Using entangled particles in the double-slit experiment can indeed lead to interesting outcomes, but the specific result depends on the details of the experiment and the interpretation of quantum mechanics being considered. Let's explore two possible scenarios:
Standard Interpretation (e.g., Copenhagen interpretation): In the standard interpretation of quantum mechanics, if you use entangled particles in the double-slit experiment and measure the spin of one particle, it would generally not affect the interference pattern observed by the other entangled particle passing through the slits. This is because the measurement of one particle's spin would not directly influence the wave-like behavior of the other particle. The entangled particles are still expected to exhibit an interference pattern, resulting in a pattern of alternating light and dark fringes on the screen behind the slits.
Many-Worlds Interpretation: In the Many-Worlds interpretation (MWI) of quantum mechanics, each possible outcome of an experiment corresponds to a different branch or universe. According to MWI, when you measure the spin of one entangled particle, it leads to the creation of multiple parallel universes, each containing a different spin value for that particle. In this interpretation, the interference pattern observed by the other particle passing through the slits might be affected due to the entanglement with the measured particle. The specific outcome in each branch of the many-worlds would correspond to a different interference pattern.

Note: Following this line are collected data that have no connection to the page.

/-! ### The answer of the stack (R221, R303) -/

theorem sbNext_frame (s : State) : sbNext s = { s with link := (sbNext s).link } := by
  unfold sbNext
  rw [sbStart_frame]

theorem thm_sbNext (s : State) : (sbNext s).thm = s.thm := by rw [sbNext_frame]

theorem pins_sbNext (s : State) : (sbNext s).pins = s.pins := by rw [sbNext_frame]

theorem dram_regSensor {a : Nat} (lo : 0x100 ≤ a) (hi : a < 0x140) : ¬(48 ≤ regSensor a ∧ regSensor a < 64) := by
  unfold regSensor
  split <;> omega

theorem polled_temp (s : State) {a : Nat} {w : Word} (hi : a < 0x140) (valid : w.getLsbD 16 = true) :
    polled s a (some w) = levelCheck (takeReading s (regSensor a) (some (field w 0 16))) (regSensor a) := by
  unfold polled
  rw [if_neg (by omega)]
  simp only [valid, if_true]

/-- A sensor's register, read by housekeeping, is a reading of its sensor. -/
theorem sbTake_temp (s : State) {x : Sb} {w : Word} (ws : List Word) (cmd : x.cmd = 1) (user : x.user = 1) (hi : x.addr.toNat < 0x140)
    (valid : w.getLsbD 16 = true) : sbTake s x true 0#8 (w :: ws) =
      sbNext (levelCheck (takeReading (sbAlive s) (regSensor x.addr.toNat) (some (field w 0 16))) (regSensor x.addr.toNat)) := by
  have deliver : sbDeliver (sbAlive s) x (w :: ws) = polled (sbAlive s) x.addr.toNat (some w) := by
    simp only [sbDeliver, cmd, user, if_true, List.headD_cons]
  have noPoll : sbPoll x (w :: ws) = false := by simp [sbPoll, cmd]
  rw [← polled_temp (sbAlive s) hi valid, ← deliver]
  simp only [sbTake, noPoll]
  rfl

/-- The state after a reading, before its levels. -/
def heard (s : State) (a : Nat) (w : Word) : State := takeReading s (regSensor a) (some (field w 0 16))

section Answer

variable {s : State} {x : Sb} {w : Word} {ws : List Word} (cur : s.link.cur = some x) (cmd : x.cmd = 1) (user : x.user = 1)
  (resp : x.resp = some (0#8, w :: ws)) (hi : x.addr.toNat < 0x140) (valid : w.getLsbD 16 = true)

include cur cmd user resp hi valid

theorem sbResponse_temp : sbResponse s 0 = sbNext (levelCheck (sbAlive (heard s x.addr.toNat w)) (regSensor x.addr.toNat)) :=
  (sbResponse_clear cur resp).trans (sbTake_temp s ws cmd user hi valid)

theorem thm_sbResponse : (sbResponse s 0).thm = (levelCheck (sbAlive (heard s x.addr.toNat w)) (regSensor x.addr.toNat)).thm := by
  rw [sbResponse_temp cur cmd user resp hi valid, thm_sbNext]

theorem pins_sbResponse : (sbResponse s 0).pins = (levelCheck (sbAlive (heard s x.addr.toNat w)) (regSensor x.addr.toNat)).pins := by
  rw [sbResponse_temp cur cmd user resp hi valid, pins_sbNext]

end Answer

/-! ### A slot (R302) -/

theorem thm_poll (s : State) (a : Nat) : (poll s a).thm = s.thm := by
  simp [poll, thm_ite]

theorem thm_showTemp (s : State) (a : Nat) (r : Option (BitVec 16)) : (showTemp s a r).thm = s.thm :=
  thm_forN _ _ s fun _ _ => modStk_thm ..

theorem link_showTemp (s : State) (a : Nat) (r : Option (BitVec 16)) : (showTemp s a r).link = s.link :=
  forN_rel (r := fun s t => t.link = s.link) (fun _ => rfl) (fun a b => b.trans a) (fun _ _ => modStk_link ..) (nChan s) s

/-- A poll on a free sideband starts at once, and leaves the stack. -/
theorem poll_starts {s : State} (cur : s.link.cur = none) (queue : s.link.queue = []) (a : Nat) : (poll s a).stack = s.stack ∧
    ∃ x, (poll s a).link.cur = some x ∧ x.cmd = 1 ∧ x.user = 1 ∧ x.ch = sbAll ∧ x.addr = BitVec.ofNat 24 a := by
  have free : poll s a = sbQueue s 1 1 sbAll a 0 [] := if_neg (by simp [cur, queue])
  rw [free]
  refine ⟨by rw [sbQueue_frame], ?_⟩
  simp only [sbQueue, sbStart, cur, queue]
  exact ⟨_, rfl, rfl, rfl, rfl, rfl⟩

theorem base_of_sensorReg {i : Nat} (h : sensorReg i = none) : 48 ≤ i ∧ i < 64 := by
  unfold sensorReg at h
  split at h
  · simp at h
  · split at h
    · simp at h
    · split at h
      · omega
      · simp at h

theorem slotReading_stack {s : State} {i a : Nat} (r : Option (BitVec 16)) (slot : slotSensor s = some i) (own : sensorReg i = some a) :
    slotReading s r = poll (showTemp s a r) a := by
  simp only [slotReading, slot, own]

theorem slotReading_die {s : State} {i : Nat} (r : Option (BitVec 16)) (slot : slotSensor s = some i) (own : sensorReg i = none) :
    slotReading s r = takeReading s i r := by
  obtain ⟨lo, hi⟩ := base_of_sensorReg own
  simp only [slotReading, slot, own]
  exact levelCheck_base _ i lo hi

theorem slot_pmbSlot (s : State) (ks : List Nat) : (pmbSlot s ks).thm.slot = s.thm.slot ∧ (pmbSlot s ks).thm.slotAt = s.thm.slotAt := by
  unfold pmbSlot
  split <;> exact ⟨rfl, rfl⟩

/-- A slot's measurement leaves the count of slots. -/
theorem slot_slotReading (s : State) (r : Option (BitVec 16)) :
    (slotReading s r).thm.slot = s.thm.slot ∧ (slotReading s r).thm.slotAt = s.thm.slotAt := by
  have same {t : State} (h : t.thm = s.thm) : t.thm.slot = s.thm.slot ∧ t.thm.slotAt = s.thm.slotAt := by rw [h]; exact ⟨rfl, rfl⟩
  cases slot : slotSensor s with
  | some i =>
    cases own : sensorReg i with
    | some a =>
      rw [slotReading_stack r slot own]
      exact same ((thm_poll ..).trans (thm_showTemp ..))
    | none =>
      rw [slotReading_die r slot own]
      exact ⟨rfl, rfl⟩
  | none =>
    unfold slotReading
    simp only [slot]
    split
    · exact slot_pmbSlot s _
    · exact slot_pmbSlot s _
    · exact same ((thm_poll ..).trans rfl)
    · exact slot_pmbSlot s _
    · exact ⟨rfl, rfl⟩

/-- The state after a slot's measurement: the next slot begins 16 µs later. -/
def slotTaken (s : State) (r : Option (BitVec 16)) : State :=
  let t := slotReading s r
  { t with thm := { t.thm with slot := t.thm.slot + 1, slotAt := t.thm.slotAt + slotTicks } }

theorem slotTaken_stack {s : State} {i a : Nat} (r : Option (BitVec 16)) (slot : slotSensor s = some i) (reg : sensorReg i = some a)
    (cur : s.link.cur = none) (queue : s.link.queue = []) :
    Tab.get (slotTaken s r).stack.temps a 0#32 = (match r with | some v => wordOf [(0, v.toNat), (16, 1)] | none => 0#32) ∧
      (slotTaken s r).thm = { s.thm with slot := (slotTaken s r).thm.slot, slotAt := (slotTaken s r).thm.slotAt } ∧
      ∃ x, (slotTaken s r).link.cur = some x ∧ x.cmd = 1 ∧ x.user = 1 ∧ x.ch = sbAll ∧ x.addr = BitVec.ofNat 24 a := by
  have link := link_showTemp s a r
  obtain ⟨stack, started⟩ := poll_starts (s := showTemp s a r) (by rw [link, cur]) (by rw [link, queue]) a
  have thm : (poll (showTemp s a r) a).thm = s.thm := (thm_poll ..).trans (thm_showTemp ..)
  unfold slotTaken
  rw [slotReading_stack r slot reg]
  refine ⟨?_, ?_, started⟩
  · exact (congrArg (fun x : Stack => Tab.get x.temps a 0#32) stack).trans (Tab.get_put_self ..)
  · dsimp only
    rw [thm]

/-! ### What an answer changes is not what the levels judge -/

theorem wrLo_heard (s : State) (a : Nat) (w : Word) : wrLo (sbAlive (heard s a w)) = wrLo s := by
  rw [wrLo, reg_of_regs (s := s) (t := sbAlive (heard s a w)) rfl rfl, wrLo]

theorem wrHi_heard (s : State) (a : Nat) (w : Word) : wrHi (sbAlive (heard s a w)) = wrHi s := by
  rw [wrHi, reg_of_regs (s := s) (t := sbAlive (heard s a w)) rfl rfl, wrHi]

theorem brimOk_sbAlive (s : State) : brimOk (forbidden (sbAlive s)) = brimOk (forbidden s) := by
  have regs (off : Nat) : reg (forbidden (sbAlive s)) pgThm off = reg (forbidden s) pgThm off := reg_of_regs rfl rfl ..
  refine decide_eq_decide.2 ?_
  simp only [brimDeg, brimTime, wrHi, wrLo, regF, regs]
  rfl

/-! ### The settled statement -/

/-- Settles O48: a slot's measurement, then the levels at a reading, by the state they find. -/
theorem sensorReadingsActOnTheLevels : Obligations.SensorReadingsActOnTheLevels := by
  unfold Obligations.SensorReadingsActOnTheLevels
  refine ⟨fun s r => ⟨fun wait => congrArg Host.Outcome.next (if_pos wait), fun slots due => ?_⟩, fun s x w ws cur cmd user resp lo hi valid => ?_⟩
  · obtain ⟨slot, slotAt⟩ := slot_slotReading s r
    refine ⟨slotTaken s r, congrArg Host.Outcome.next (if_neg (by omega)), congrArg (· + 1) slot, congrArg (· + slotTicks) slotAt,
      fun i a picks reg cur queue => slotTaken_stack r picks reg cur queue, fun i v picks own some good => ?_⟩
    subst some
    have taken : sensor (slotTaken s (some v)) i = sensor (takeReading s i (some v)) i :=
      sensor_of_sens (congrArg (fun t : State => t.thm.sens) (slotReading_die (some v) picks own) :) i
    rw [taken, sensor_takeReading]
    exact ⟨heldVal_read _ v good, rfl⟩
  · intro i v u good
    have thm := thm_sbResponse cur cmd user resp hi valid
    have pins := pins_sbResponse cur cmd user resp hi valid
    have lower : wrLo (sbAlive u) = wrLo s := wrLo_heard s x.addr.toNat w
    have upper : wrHi (sbAlive u) = wrHi s := wrHi_heard s x.addr.toNat w
    rw [show heard s x.addr.toNat w = u from rfl] at thm pins
    have held : (sensor (sbAlive u) i).heldVal = v := heldVal_takeReading s i _ good
    have seen : (sensor (sbAlive u) i).seen = true := (congrArg Sensor.seen (sensor_takeReading s i (some (field w 0 16))) :)
    have dram : ¬(48 ≤ i ∧ i < 64) := dram_regSensor lo hi
    have answered (h : (sbResponse s 0).thm.sens = u.thm.sens) : (sensor (sbResponse s 0) i).heldVal = v :=
      congrArg Sensor.heldVal (sensor_of_sens h i) |>.trans held
    refine ⟨fun boot => ?_, fun rounds calm => ⟨fun above below => ?_, fun out open_ brim forbid => ?_⟩, fun rounds due notTrip freq => ?_⟩
    · rw [levelCheck_boot (sbAlive u) _ boot] at thm pins
      exact ⟨sbResponse s 0, rfl, answered (by rw [thm]; rfl), by rw [thm]; rfl, pins⟩
    · rw [levelCheck_inside seen rounds dram calm (by rwa [held, lower]) (by rwa [held, upper])] at thm pins
      exact ⟨sbResponse s 0, rfl, answered (by rw [thm]; rfl), by rw [thm]; rfl, by rw [thm]; rfl, pins⟩
    · rw [levelCheck_holds seen rounds dram calm (by rwa [held, lower, upper]) open_ ((brimOk_sbAlive u).trans brim) forbid] at thm pins
      have latched := booked_latch (forbidden (sbAlive u)) pgThm 2
      rw [setW, thm_of_booked latched] at thm
      rw [setW, pins_of_booked latched] at pins
      exact ⟨sbResponse s 0, rfl, answered (by rw [thm]; rfl), by rw [thm]; rfl, by rw [thm], pins⟩
    · obtain ⟨trip, step, pin, sens⟩ := levelCheck_trips (sbAlive u) i seen rounds dram due notTrip freq
      exact ⟨sbResponse s 0, rfl, answered (by rw [thm]; exact sens), by rw [thm, trip], by rw [thm, step], by rw [pins, pin]⟩

end Sys2Proof.Machine
end
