/-! ## removeEntry -/

@[simp] theorem State.removeEntry_masters (s : State) (a : AreaId) (place : Nat) : (s.removeEntry a place).masters = s.masters := rfl
@[simp] theorem State.removeEntry_tags (s : State) (a : AreaId) (place : Nat) : (s.removeEntry a place).tags = s.tags := rfl
@[simp] theorem State.removeEntry_holdList (s : State) (a : AreaId) (place : Nat) : (s.removeEntry a place).holdList = s.holdList := rfl
@[simp] theorem State.removeEntry_nextPlace (s : State) (a : AreaId) (place : Nat) : (s.removeEntry a place).nextPlace = s.nextPlace := rfl
@[simp] theorem State.removeEntry_pointer (s : State) (a : AreaId) (place : Nat) : (s.removeEntry a place).pointer = s.pointer := rfl
@[simp] theorem State.removeEntry_faultLog (s : State) (a : AreaId) (place : Nat) : (s.removeEntry a place).faultLog = s.faultLog := rfl
@[simp] theorem State.removeEntry_overflowCount (s : State) (a : AreaId) (place : Nat) : (s.removeEntry a place).overflowCount = s.overflowCount := rfl
@[simp] theorem State.removeEntry_recordCounter (s : State) (a : AreaId) (place : Nat) : (s.removeEntry a place).recordCounter = s.recordCounter := rfl
@[simp] theorem State.removeEntry_rstreq (s : State) (a : AreaId) (place : Nat) : (s.removeEntry a place).rstreq = s.rstreq := rfl
@[simp] theorem State.removeEntry_events (s : State) (a : AreaId) (place : Nat) : (s.removeEntry a place).events = s.events := rfl
@[simp] theorem State.removeEntry_alertMask (s : State) (a : AreaId) (place : Nat) : (s.removeEntry a place).alertMask = s.alertMask := rfl
@[simp] theorem State.removeEntry_timeout (s : State) (a : AreaId) (place : Nat) : (s.removeEntry a place).timeout = s.timeout := rfl
@[simp] theorem State.removeEntry_arbitration (s : State) (a : AreaId) (place : Nat) : (s.removeEntry a place).arbitration = s.arbitration := rfl
@[simp] theorem State.removeEntry_overflowEscalates (s : State) (a : AreaId) (place : Nat) : (s.removeEntry a place).overflowEscalates = s.overflowEscalates := rfl
@[simp] theorem State.removeEntry_frame (s : State) (a : AreaId) (place : Nat) : (s.removeEntry a place).frame = s.frame := rfl
@[simp] theorem State.removeEntry_mode (s : State) (a : AreaId) (place : Nat) : (s.removeEntry a place).mode = s.mode := rfl
@[simp] theorem State.removeEntry_resetRecord (s : State) (a : AreaId) (place : Nat) : (s.removeEntry a place).resetRecord = s.resetRecord := rfl
@[simp] theorem State.removeEntry_responses (s : State) (a : AreaId) (place : Nat) : (s.removeEntry a place).responses = s.responses := rfl
@[simp] theorem State.removeEntry_resetHeld (s : State) (a : AreaId) (place : Nat) : (s.removeEntry a place).resetHeld = s.resetHeld := rfl
@[simp] theorem State.removeEntry_straps (s : State) (a : AreaId) (place : Nat) : (s.removeEntry a place).straps = s.straps := rfl
@[simp] theorem State.removeEntry_memoryReady (s : State) (a : AreaId) (place : Nat) : (s.removeEntry a place).memoryReady = s.memoryReady := rfl
@[simp] theorem State.removeEntry_now (s : State) (a : AreaId) (place : Nat) : (s.removeEntry a place).now = s.now := rfl
@[simp] theorem State.removeEntry_pending (s : State) (a : AreaId) (place : Nat) : (s.removeEntry a place).pending = s.pending := rfl
@[simp] theorem State.removeEntry_master (s : State) (a : AreaId) (place : Nat) (n : MasterId) : (s.removeEntry a place).master n = s.master n := rfl
@[simp] theorem State.removeEntry_tag (s : State) (a : AreaId) (place : Nat) (u : TagId) : (s.removeEntry a place).tag u = s.tag u := rfl
@[simp] theorem State.removeEntry_context (s : State) (a : AreaId) (place : Nat) (n : MasterId) : (s.removeEntry a place).context n = s.context n := rfl

/-! ## updateEntry -/

@[simp] theorem State.updateEntry_masters (s : State) (a : AreaId) (place : Nat) (f : Entry → Entry) : (s.updateEntry a place f).masters = s.masters := rfl
@[simp] theorem State.updateEntry_tags (s : State) (a : AreaId) (place : Nat) (f : Entry → Entry) : (s.updateEntry a place f).tags = s.tags := rfl
@[simp] theorem State.updateEntry_holdList (s : State) (a : AreaId) (place : Nat) (f : Entry → Entry) : (s.updateEntry a place f).holdList = s.holdList := rfl
@[simp] theorem State.updateEntry_nextPlace (s : State) (a : AreaId) (place : Nat) (f : Entry → Entry) : (s.updateEntry a place f).nextPlace = s.nextPlace := rfl
@[simp] theorem State.updateEntry_pointer (s : State) (a : AreaId) (place : Nat) (f : Entry → Entry) : (s.updateEntry a place f).pointer = s.pointer := rfl
@[simp] theorem State.updateEntry_faultLog (s : State) (a : AreaId) (place : Nat) (f : Entry → Entry) : (s.updateEntry a place f).faultLog = s.faultLog := rfl
@[simp] theorem State.updateEntry_overflowCount (s : State) (a : AreaId) (place : Nat) (f : Entry → Entry) : (s.updateEntry a place f).overflowCount = s.overflowCount := rfl
@[simp] theorem State.updateEntry_recordCounter (s : State) (a : AreaId) (place : Nat) (f : Entry → Entry) : (s.updateEntry a place f).recordCounter = s.recordCounter := rfl
@[simp] theorem State.updateEntry_rstreq (s : State) (a : AreaId) (place : Nat) (f : Entry → Entry) : (s.updateEntry a place f).rstreq = s.rstreq := rfl
@[simp] theorem State.updateEntry_events (s : State) (a : AreaId) (place : Nat) (f : Entry → Entry) : (s.updateEntry a place f).events = s.events := rfl
@[simp] theorem State.updateEntry_alertMask (s : State) (a : AreaId) (place : Nat) (f : Entry → Entry) : (s.updateEntry a place f).alertMask = s.alertMask := rfl
@[simp] theorem State.updateEntry_timeout (s : State) (a : AreaId) (place : Nat) (f : Entry → Entry) : (s.updateEntry a place f).timeout = s.timeout := rfl
@[simp] theorem State.updateEntry_arbitration (s : State) (a : AreaId) (place : Nat) (f : Entry → Entry) : (s.updateEntry a place f).arbitration = s.arbitration := rfl
@[simp] theorem State.updateEntry_overflowEscalates (s : State) (a : AreaId) (place : Nat) (f : Entry → Entry) : (s.updateEntry a place f).overflowEscalates = s.overflowEscalates := rfl
@[simp] theorem State.updateEntry_frame (s : State) (a : AreaId) (place : Nat) (f : Entry → Entry) : (s.updateEntry a place f).frame = s.frame := rfl
@[simp] theorem State.updateEntry_mode (s : State) (a : AreaId) (place : Nat) (f : Entry → Entry) : (s.updateEntry a place f).mode = s.mode := rfl
@[simp] theorem State.updateEntry_resetRecord (s : State) (a : AreaId) (place : Nat) (f : Entry → Entry) : (s.updateEntry a place f).resetRecord = s.resetRecord := rfl
@[simp] theorem State.updateEntry_responses (s : State) (a : AreaId) (place : Nat) (f : Entry → Entry) : (s.updateEntry a place f).responses = s.responses := rfl
@[simp] theorem State.updateEntry_resetHeld (s : State) (a : AreaId) (place : Nat) (f : Entry → Entry) : (s.updateEntry a place f).resetHeld = s.resetHeld := rfl
@[simp] theorem State.updateEntry_straps (s : State) (a : AreaId) (place : Nat) (f : Entry → Entry) : (s.updateEntry a place f).straps = s.straps := rfl
@[simp] theorem State.updateEntry_memoryReady (s : State) (a : AreaId) (place : Nat) (f : Entry → Entry) : (s.updateEntry a place f).memoryReady = s.memoryReady := rfl
@[simp] theorem State.updateEntry_now (s : State) (a : AreaId) (place : Nat) (f : Entry → Entry) : (s.updateEntry a place f).now = s.now := rfl
@[simp] theorem State.updateEntry_pending (s : State) (a : AreaId) (place : Nat) (f : Entry → Entry) : (s.updateEntry a place f).pending = s.pending := rfl
@[simp] theorem State.updateEntry_master (s : State) (a : AreaId) (place : Nat) (f : Entry → Entry) (n : MasterId) : (s.updateEntry a place f).master n = s.master n := rfl
@[simp] theorem State.updateEntry_tag (s : State) (a : AreaId) (place : Nat) (f : Entry → Entry) (u : TagId) : (s.updateEntry a place f).tag u = s.tag u := rfl
@[simp] theorem State.updateEntry_context (s : State) (a : AreaId) (place : Nat) (f : Entry → Entry) (n : MasterId) : (s.updateEntry a place f).context n = s.context n := rfl

/-! ## send -/

@[simp] theorem State.send_areas (s : State) (m : MasterId) (body : AnswerBody) : (s.send m body).areas = s.areas := rfl
@[simp] theorem State.send_masters (s : State) (m : MasterId) (body : AnswerBody) : (s.send m body).masters = s.masters := rfl
@[simp] theorem State.send_tags (s : State) (m : MasterId) (body : AnswerBody) : (s.send m body).tags = s.tags := rfl
@[simp] theorem State.send_holdList (s : State) (m : MasterId) (body : AnswerBody) : (s.send m body).holdList = s.holdList := rfl
@[simp] theorem State.send_nextPlace (s : State) (m : MasterId) (body : AnswerBody) : (s.send m body).nextPlace = s.nextPlace := rfl
@[simp] theorem State.send_pointer (s : State) (m : MasterId) (body : AnswerBody) : (s.send m body).pointer = s.pointer := rfl
@[simp] theorem State.send_faultLog (s : State) (m : MasterId) (body : AnswerBody) : (s.send m body).faultLog = s.faultLog := rfl
@[simp] theorem State.send_overflowCount (s : State) (m : MasterId) (body : AnswerBody) : (s.send m body).overflowCount = s.overflowCount := rfl
@[simp] theorem State.send_recordCounter (s : State) (m : MasterId) (body : AnswerBody) : (s.send m body).recordCounter = s.recordCounter := rfl
@[simp] theorem State.send_rstreq (s : State) (m : MasterId) (body : AnswerBody) : (s.send m body).rstreq = s.rstreq := rfl
@[simp] theorem State.send_events (s : State) (m : MasterId) (body : AnswerBody) : (s.send m body).events = s.events := rfl
@[simp] theorem State.send_alertMask (s : State) (m : MasterId) (body : AnswerBody) : (s.send m body).alertMask = s.alertMask := rfl
@[simp] theorem State.send_timeout (s : State) (m : MasterId) (body : AnswerBody) : (s.send m body).timeout = s.timeout := rfl
@[simp] theorem State.send_arbitration (s : State) (m : MasterId) (body : AnswerBody) : (s.send m body).arbitration = s.arbitration := rfl
@[simp] theorem State.send_overflowEscalates (s : State) (m : MasterId) (body : AnswerBody) : (s.send m body).overflowEscalates = s.overflowEscalates := rfl
@[simp] theorem State.send_frame (s : State) (m : MasterId) (body : AnswerBody) : (s.send m body).frame = s.frame := rfl
@[simp] theorem State.send_mode (s : State) (m : MasterId) (body : AnswerBody) : (s.send m body).mode = s.mode := rfl
@[simp] theorem State.send_resetRecord (s : State) (m : MasterId) (body : AnswerBody) : (s.send m body).resetRecord = s.resetRecord := rfl
@[simp] theorem State.send_resetHeld (s : State) (m : MasterId) (body : AnswerBody) : (s.send m body).resetHeld = s.resetHeld := rfl
@[simp] theorem State.send_straps (s : State) (m : MasterId) (body : AnswerBody) : (s.send m body).straps = s.straps := rfl
@[simp] theorem State.send_memoryReady (s : State) (m : MasterId) (body : AnswerBody) : (s.send m body).memoryReady = s.memoryReady := rfl
@[simp] theorem State.send_now (s : State) (m : MasterId) (body : AnswerBody) : (s.send m body).now = s.now := rfl
@[simp] theorem State.send_pending (s : State) (m : MasterId) (body : AnswerBody) : (s.send m body).pending = s.pending := rfl
@[simp] theorem State.send_area (s : State) (m : MasterId) (body : AnswerBody) (b : AreaId) : (s.send m body).area b = s.area b := rfl
@[simp] theorem State.send_master (s : State) (m : MasterId) (body : AnswerBody) (n : MasterId) : (s.send m body).master n = s.master n := rfl
@[simp] theorem State.send_tag (s : State) (m : MasterId) (body : AnswerBody) (u : TagId) : (s.send m body).tag u = s.tag u := rfl
@[simp] theorem State.send_context (s : State) (m : MasterId) (body : AnswerBody) (n : MasterId) : (s.send m body).context n = s.context n := rfl

/-! ## answer -/

@[simp] theorem State.answer_areas (s : State) (m : MasterId) (body : AnswerBody) : (s.answer m body).areas = s.areas := rfl
@[simp] theorem State.answer_tags (s : State) (m : MasterId) (body : AnswerBody) : (s.answer m body).tags = s.tags := rfl
@[simp] theorem State.answer_holdList (s : State) (m : MasterId) (body : AnswerBody) : (s.answer m body).holdList = s.holdList := rfl
@[simp] theorem State.answer_nextPlace (s : State) (m : MasterId) (body : AnswerBody) : (s.answer m body).nextPlace = s.nextPlace := rfl
@[simp] theorem State.answer_pointer (s : State) (m : MasterId) (body : AnswerBody) : (s.answer m body).pointer = s.pointer := rfl
@[simp] theorem State.answer_faultLog (s : State) (m : MasterId) (body : AnswerBody) : (s.answer m body).faultLog = s.faultLog := rfl
@[simp] theorem State.answer_overflowCount (s : State) (m : MasterId) (body : AnswerBody) : (s.answer m body).overflowCount = s.overflowCount := rfl
@[simp] theorem State.answer_recordCounter (s : State) (m : MasterId) (body : AnswerBody) : (s.answer m body).recordCounter = s.recordCounter := rfl
@[simp] theorem State.answer_rstreq (s : State) (m : MasterId) (body : AnswerBody) : (s.answer m body).rstreq = s.rstreq := rfl
@[simp] theorem State.answer_events (s : State) (m : MasterId) (body : AnswerBody) : (s.answer m body).events = s.events := rfl
@[simp] theorem State.answer_alertMask (s : State) (m : MasterId) (body : AnswerBody) : (s.answer m body).alertMask = s.alertMask := rfl
@[simp] theorem State.answer_timeout (s : State) (m : MasterId) (body : AnswerBody) : (s.answer m body).timeout = s.timeout := rfl
@[simp] theorem State.answer_arbitration (s : State) (m : MasterId) (body : AnswerBody) : (s.answer m body).arbitration = s.arbitration := rfl
@[simp] theorem State.answer_overflowEscalates (s : State) (m : MasterId) (body : AnswerBody) : (s.answer m body).overflowEscalates = s.overflowEscalates := rfl
@[simp] theorem State.answer_frame (s : State) (m : MasterId) (body : AnswerBody) : (s.answer m body).frame = s.frame := rfl
@[simp] theorem State.answer_mode (s : State) (m : MasterId) (body : AnswerBody) : (s.answer m body).mode = s.mode := rfl
@[simp] theorem State.answer_resetRecord (s : State) (m : MasterId) (body : AnswerBody) : (s.answer m body).resetRecord = s.resetRecord := rfl
@[simp] theorem State.answer_resetHeld (s : State) (m : MasterId) (body : AnswerBody) : (s.answer m body).resetHeld = s.resetHeld := rfl
@[simp] theorem State.answer_straps (s : State) (m : MasterId) (body : AnswerBody) : (s.answer m body).straps = s.straps := rfl
@[simp] theorem State.answer_memoryReady (s : State) (m : MasterId) (body : AnswerBody) : (s.answer m body).memoryReady = s.memoryReady := rfl
@[simp] theorem State.answer_now (s : State) (m : MasterId) (body : AnswerBody) : (s.answer m body).now = s.now := rfl
@[simp] theorem State.answer_pending (s : State) (m : MasterId) (body : AnswerBody) : (s.answer m body).pending = s.pending := rfl
@[simp] theorem State.answer_area (s : State) (m : MasterId) (body : AnswerBody) (b : AreaId) : (s.answer m body).area b = s.area b := rfl
@[simp] theorem State.answer_tag (s : State) (m : MasterId) (body : AnswerBody) (u : TagId) : (s.answer m body).tag u = s.tag u := rfl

It's important to note that the precise behavior and interpretation of entangled particles in the double-slit experiment are still subjects of ongoing research and investigation. Different interpretations may offer different explanations and predictions regarding the behavior of entangled particles and the resulting interference patterns.
Experimental studies on the behavior of entangled particles in the double-slit experiment are continuously being conducted to explore the intricate nature of quantum mechanics and further our understanding of entanglement and its consequences.